- WHAT YOU NEED TO DO
Consider the data that follows and state how many lines contain the string "modPanel", using the number alone.

- RECORDS

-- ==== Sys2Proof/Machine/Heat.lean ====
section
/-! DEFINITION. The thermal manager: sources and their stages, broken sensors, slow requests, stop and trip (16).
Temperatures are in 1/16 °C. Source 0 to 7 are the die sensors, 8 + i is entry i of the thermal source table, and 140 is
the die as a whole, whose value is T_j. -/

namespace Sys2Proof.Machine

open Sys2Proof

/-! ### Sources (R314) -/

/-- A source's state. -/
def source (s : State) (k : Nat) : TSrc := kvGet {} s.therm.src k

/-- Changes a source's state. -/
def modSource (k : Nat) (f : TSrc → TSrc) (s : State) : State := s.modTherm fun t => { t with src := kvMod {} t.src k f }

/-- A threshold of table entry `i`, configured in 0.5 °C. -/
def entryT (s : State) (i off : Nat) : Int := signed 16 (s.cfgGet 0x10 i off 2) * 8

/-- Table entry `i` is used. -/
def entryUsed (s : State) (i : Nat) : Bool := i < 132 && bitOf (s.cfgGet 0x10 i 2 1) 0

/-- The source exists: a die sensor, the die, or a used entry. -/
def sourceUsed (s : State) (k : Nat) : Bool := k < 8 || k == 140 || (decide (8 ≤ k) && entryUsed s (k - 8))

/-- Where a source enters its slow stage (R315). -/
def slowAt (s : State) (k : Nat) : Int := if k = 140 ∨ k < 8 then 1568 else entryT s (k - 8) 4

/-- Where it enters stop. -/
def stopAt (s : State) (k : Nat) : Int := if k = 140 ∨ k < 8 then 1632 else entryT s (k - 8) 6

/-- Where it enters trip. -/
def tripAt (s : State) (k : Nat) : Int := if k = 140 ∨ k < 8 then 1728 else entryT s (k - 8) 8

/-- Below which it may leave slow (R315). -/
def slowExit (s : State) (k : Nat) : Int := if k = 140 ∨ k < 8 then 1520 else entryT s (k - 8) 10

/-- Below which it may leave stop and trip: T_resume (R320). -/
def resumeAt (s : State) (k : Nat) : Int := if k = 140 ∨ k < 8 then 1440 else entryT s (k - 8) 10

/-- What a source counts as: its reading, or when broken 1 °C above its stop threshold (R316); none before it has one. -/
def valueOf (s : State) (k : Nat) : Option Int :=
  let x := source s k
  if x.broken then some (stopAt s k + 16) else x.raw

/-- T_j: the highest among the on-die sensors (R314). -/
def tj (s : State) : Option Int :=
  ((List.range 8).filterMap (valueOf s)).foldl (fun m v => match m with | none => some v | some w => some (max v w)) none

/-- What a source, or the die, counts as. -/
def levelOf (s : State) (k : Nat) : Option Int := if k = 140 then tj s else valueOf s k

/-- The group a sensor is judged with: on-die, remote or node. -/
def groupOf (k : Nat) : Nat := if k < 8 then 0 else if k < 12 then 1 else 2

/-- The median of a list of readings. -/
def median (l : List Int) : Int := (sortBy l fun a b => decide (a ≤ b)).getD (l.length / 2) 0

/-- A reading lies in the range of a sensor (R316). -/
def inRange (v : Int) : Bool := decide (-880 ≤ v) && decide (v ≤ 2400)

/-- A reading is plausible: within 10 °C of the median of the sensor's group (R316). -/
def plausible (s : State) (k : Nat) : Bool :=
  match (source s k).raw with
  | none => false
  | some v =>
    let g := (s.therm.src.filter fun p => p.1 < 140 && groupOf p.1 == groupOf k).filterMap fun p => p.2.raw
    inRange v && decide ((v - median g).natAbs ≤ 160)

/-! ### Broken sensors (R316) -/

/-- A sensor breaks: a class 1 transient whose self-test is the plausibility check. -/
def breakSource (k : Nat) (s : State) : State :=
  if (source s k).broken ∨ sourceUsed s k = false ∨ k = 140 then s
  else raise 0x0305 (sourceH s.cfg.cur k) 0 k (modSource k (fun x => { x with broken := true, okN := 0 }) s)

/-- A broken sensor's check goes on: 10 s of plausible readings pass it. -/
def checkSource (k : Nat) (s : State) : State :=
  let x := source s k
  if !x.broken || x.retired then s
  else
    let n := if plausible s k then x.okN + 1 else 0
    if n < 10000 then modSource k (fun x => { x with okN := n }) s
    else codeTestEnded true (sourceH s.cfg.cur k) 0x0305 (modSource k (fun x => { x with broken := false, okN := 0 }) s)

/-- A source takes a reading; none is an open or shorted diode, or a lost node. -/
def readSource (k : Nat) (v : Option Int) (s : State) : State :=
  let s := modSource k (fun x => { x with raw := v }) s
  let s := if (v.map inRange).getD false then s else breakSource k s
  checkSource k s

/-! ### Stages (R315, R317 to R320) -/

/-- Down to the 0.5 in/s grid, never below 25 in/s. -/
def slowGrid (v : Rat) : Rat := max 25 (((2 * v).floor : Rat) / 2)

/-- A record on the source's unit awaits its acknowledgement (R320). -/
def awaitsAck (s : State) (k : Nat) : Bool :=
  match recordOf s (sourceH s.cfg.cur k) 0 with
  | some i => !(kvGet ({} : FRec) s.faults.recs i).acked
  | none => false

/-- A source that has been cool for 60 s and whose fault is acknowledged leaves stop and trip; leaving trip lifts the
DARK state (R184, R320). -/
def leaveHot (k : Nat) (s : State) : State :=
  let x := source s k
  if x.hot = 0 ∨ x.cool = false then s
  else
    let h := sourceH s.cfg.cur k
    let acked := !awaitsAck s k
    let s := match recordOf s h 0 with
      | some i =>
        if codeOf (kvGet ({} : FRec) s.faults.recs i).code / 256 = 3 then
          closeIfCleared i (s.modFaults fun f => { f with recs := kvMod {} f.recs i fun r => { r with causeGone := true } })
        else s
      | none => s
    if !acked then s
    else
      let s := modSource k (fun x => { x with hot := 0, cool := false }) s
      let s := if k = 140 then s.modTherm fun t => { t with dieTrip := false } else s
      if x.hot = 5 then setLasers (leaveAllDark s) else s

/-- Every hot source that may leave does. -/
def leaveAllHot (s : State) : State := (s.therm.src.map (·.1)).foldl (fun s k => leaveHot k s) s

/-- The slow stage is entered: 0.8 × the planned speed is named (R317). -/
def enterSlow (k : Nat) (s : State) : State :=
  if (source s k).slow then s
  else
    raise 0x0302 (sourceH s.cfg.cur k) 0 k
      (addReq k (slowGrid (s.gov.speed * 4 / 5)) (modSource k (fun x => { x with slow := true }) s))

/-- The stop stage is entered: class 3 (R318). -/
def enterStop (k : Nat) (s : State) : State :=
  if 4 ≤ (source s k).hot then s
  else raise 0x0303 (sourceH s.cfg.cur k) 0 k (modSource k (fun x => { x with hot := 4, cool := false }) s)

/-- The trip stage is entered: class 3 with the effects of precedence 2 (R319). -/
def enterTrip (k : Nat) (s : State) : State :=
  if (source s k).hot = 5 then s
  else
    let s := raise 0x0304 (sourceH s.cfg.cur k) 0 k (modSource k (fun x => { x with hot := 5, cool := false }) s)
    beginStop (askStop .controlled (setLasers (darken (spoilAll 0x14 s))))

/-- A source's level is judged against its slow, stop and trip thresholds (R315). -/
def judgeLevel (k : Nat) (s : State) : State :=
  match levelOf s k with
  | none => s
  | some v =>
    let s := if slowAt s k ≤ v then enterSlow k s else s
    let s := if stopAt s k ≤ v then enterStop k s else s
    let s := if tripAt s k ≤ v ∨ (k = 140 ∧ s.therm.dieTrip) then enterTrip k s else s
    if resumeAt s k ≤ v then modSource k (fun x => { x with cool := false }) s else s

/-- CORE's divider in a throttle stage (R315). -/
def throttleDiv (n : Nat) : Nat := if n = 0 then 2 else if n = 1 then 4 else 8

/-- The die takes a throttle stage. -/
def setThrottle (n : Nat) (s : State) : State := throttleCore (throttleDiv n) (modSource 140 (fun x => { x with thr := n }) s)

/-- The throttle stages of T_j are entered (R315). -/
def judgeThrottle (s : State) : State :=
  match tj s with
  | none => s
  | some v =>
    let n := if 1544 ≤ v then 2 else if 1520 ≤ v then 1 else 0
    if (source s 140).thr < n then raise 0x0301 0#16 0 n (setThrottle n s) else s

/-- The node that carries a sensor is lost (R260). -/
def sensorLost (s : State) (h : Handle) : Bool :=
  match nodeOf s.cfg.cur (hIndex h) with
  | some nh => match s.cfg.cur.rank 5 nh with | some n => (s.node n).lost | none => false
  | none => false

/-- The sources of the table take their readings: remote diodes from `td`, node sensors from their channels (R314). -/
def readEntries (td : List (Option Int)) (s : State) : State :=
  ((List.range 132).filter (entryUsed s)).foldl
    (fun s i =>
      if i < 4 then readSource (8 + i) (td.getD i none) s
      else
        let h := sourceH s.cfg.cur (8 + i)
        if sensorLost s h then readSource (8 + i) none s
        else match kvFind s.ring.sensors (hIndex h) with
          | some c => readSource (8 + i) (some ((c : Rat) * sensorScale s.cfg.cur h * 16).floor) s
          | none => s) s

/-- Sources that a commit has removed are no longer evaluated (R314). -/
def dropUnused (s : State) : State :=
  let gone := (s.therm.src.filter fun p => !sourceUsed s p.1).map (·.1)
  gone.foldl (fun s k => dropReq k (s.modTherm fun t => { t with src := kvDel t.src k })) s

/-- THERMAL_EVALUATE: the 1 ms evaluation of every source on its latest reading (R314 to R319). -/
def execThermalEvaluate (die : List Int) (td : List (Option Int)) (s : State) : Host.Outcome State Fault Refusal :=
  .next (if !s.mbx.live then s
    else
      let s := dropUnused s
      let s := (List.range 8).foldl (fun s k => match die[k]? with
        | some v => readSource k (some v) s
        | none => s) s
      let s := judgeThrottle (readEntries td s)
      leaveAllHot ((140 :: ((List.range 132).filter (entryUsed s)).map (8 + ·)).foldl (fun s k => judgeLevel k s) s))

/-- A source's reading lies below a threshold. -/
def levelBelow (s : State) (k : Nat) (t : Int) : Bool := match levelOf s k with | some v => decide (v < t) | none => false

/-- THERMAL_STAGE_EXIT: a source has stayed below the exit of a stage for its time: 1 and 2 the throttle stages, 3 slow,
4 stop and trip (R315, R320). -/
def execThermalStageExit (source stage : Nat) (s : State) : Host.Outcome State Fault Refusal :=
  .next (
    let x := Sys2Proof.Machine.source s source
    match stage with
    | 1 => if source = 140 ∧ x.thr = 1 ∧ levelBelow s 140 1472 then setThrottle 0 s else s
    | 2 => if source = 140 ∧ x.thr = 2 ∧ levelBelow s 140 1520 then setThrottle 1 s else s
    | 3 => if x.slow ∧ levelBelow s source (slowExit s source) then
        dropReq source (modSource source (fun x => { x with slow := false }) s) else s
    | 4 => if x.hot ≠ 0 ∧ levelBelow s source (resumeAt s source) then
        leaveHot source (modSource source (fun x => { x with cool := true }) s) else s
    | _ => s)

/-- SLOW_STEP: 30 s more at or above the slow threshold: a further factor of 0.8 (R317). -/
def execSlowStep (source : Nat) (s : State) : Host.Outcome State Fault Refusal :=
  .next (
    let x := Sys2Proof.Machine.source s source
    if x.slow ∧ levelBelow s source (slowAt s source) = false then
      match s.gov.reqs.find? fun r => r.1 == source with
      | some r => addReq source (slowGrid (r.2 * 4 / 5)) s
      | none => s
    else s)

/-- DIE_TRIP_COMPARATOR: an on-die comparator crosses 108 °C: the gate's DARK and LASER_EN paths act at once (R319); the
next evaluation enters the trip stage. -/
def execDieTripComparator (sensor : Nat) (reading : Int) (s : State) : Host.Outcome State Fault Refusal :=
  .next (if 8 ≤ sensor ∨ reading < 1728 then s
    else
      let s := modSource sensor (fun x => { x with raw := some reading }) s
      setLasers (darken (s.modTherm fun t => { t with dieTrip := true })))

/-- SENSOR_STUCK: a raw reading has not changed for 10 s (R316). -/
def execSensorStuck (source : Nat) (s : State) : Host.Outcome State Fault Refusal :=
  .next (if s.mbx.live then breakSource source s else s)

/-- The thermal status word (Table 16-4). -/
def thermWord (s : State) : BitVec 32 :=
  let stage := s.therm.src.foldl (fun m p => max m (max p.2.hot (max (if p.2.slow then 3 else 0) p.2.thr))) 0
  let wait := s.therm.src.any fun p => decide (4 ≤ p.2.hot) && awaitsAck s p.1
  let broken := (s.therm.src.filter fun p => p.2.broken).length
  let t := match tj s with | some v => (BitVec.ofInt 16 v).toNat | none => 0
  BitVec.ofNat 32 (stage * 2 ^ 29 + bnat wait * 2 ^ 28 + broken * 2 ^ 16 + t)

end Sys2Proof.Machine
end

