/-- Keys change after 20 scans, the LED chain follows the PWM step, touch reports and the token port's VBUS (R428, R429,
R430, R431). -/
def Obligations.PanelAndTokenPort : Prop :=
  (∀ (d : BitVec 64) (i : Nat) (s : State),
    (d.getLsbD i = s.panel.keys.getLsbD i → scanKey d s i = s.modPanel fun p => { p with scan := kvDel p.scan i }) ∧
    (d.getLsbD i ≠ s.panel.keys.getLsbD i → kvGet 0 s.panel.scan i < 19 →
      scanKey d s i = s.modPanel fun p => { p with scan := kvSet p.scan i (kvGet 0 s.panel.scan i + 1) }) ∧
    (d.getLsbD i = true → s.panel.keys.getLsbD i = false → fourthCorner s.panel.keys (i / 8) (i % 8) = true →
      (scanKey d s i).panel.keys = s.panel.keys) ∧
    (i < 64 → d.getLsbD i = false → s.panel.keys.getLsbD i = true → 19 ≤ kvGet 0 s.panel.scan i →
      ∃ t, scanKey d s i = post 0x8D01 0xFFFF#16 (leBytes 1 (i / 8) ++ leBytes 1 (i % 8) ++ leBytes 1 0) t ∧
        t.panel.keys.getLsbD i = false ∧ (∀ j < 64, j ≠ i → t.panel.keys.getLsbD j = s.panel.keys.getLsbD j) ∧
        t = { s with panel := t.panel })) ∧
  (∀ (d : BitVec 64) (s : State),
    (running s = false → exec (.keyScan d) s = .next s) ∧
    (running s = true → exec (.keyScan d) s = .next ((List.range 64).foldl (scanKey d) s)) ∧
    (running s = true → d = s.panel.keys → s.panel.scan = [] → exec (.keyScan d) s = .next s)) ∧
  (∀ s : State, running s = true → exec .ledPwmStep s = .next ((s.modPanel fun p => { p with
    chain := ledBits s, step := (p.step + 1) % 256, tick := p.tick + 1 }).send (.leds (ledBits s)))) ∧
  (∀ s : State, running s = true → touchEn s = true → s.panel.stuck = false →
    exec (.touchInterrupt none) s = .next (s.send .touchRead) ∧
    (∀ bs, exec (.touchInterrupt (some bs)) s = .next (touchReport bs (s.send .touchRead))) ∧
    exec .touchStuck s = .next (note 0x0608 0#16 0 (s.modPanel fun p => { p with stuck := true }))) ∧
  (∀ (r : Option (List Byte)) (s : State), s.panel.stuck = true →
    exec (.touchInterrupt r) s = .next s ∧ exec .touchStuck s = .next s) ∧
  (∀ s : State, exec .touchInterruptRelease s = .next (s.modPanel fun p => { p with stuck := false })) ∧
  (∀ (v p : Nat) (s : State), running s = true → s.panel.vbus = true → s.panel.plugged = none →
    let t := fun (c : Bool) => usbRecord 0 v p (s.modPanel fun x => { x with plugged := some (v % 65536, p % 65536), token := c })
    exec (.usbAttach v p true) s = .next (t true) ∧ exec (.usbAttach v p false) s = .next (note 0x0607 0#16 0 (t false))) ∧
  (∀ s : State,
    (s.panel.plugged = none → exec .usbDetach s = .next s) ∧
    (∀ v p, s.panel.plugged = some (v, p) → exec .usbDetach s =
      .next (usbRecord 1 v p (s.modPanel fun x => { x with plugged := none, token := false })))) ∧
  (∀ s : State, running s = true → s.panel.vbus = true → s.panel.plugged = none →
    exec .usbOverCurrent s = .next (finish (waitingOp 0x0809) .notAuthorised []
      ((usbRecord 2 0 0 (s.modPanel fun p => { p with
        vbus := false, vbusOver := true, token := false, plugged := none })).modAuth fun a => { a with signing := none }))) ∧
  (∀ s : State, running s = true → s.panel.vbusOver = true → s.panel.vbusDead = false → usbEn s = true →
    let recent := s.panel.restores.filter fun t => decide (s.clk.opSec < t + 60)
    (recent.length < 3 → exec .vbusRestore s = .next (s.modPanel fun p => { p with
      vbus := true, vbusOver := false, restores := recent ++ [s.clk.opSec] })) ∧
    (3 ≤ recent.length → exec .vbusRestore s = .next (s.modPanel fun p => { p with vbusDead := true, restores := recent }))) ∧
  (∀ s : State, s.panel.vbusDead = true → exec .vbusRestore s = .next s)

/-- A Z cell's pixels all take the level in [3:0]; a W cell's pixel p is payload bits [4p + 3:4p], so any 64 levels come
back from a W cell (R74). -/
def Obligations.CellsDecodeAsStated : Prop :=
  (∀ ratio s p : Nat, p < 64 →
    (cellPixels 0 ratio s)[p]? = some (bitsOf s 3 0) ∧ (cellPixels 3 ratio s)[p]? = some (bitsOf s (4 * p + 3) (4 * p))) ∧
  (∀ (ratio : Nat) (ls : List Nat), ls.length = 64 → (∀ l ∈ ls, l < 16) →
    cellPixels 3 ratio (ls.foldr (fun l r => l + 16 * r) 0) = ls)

- ANSWER TO THIS PROBLEM
10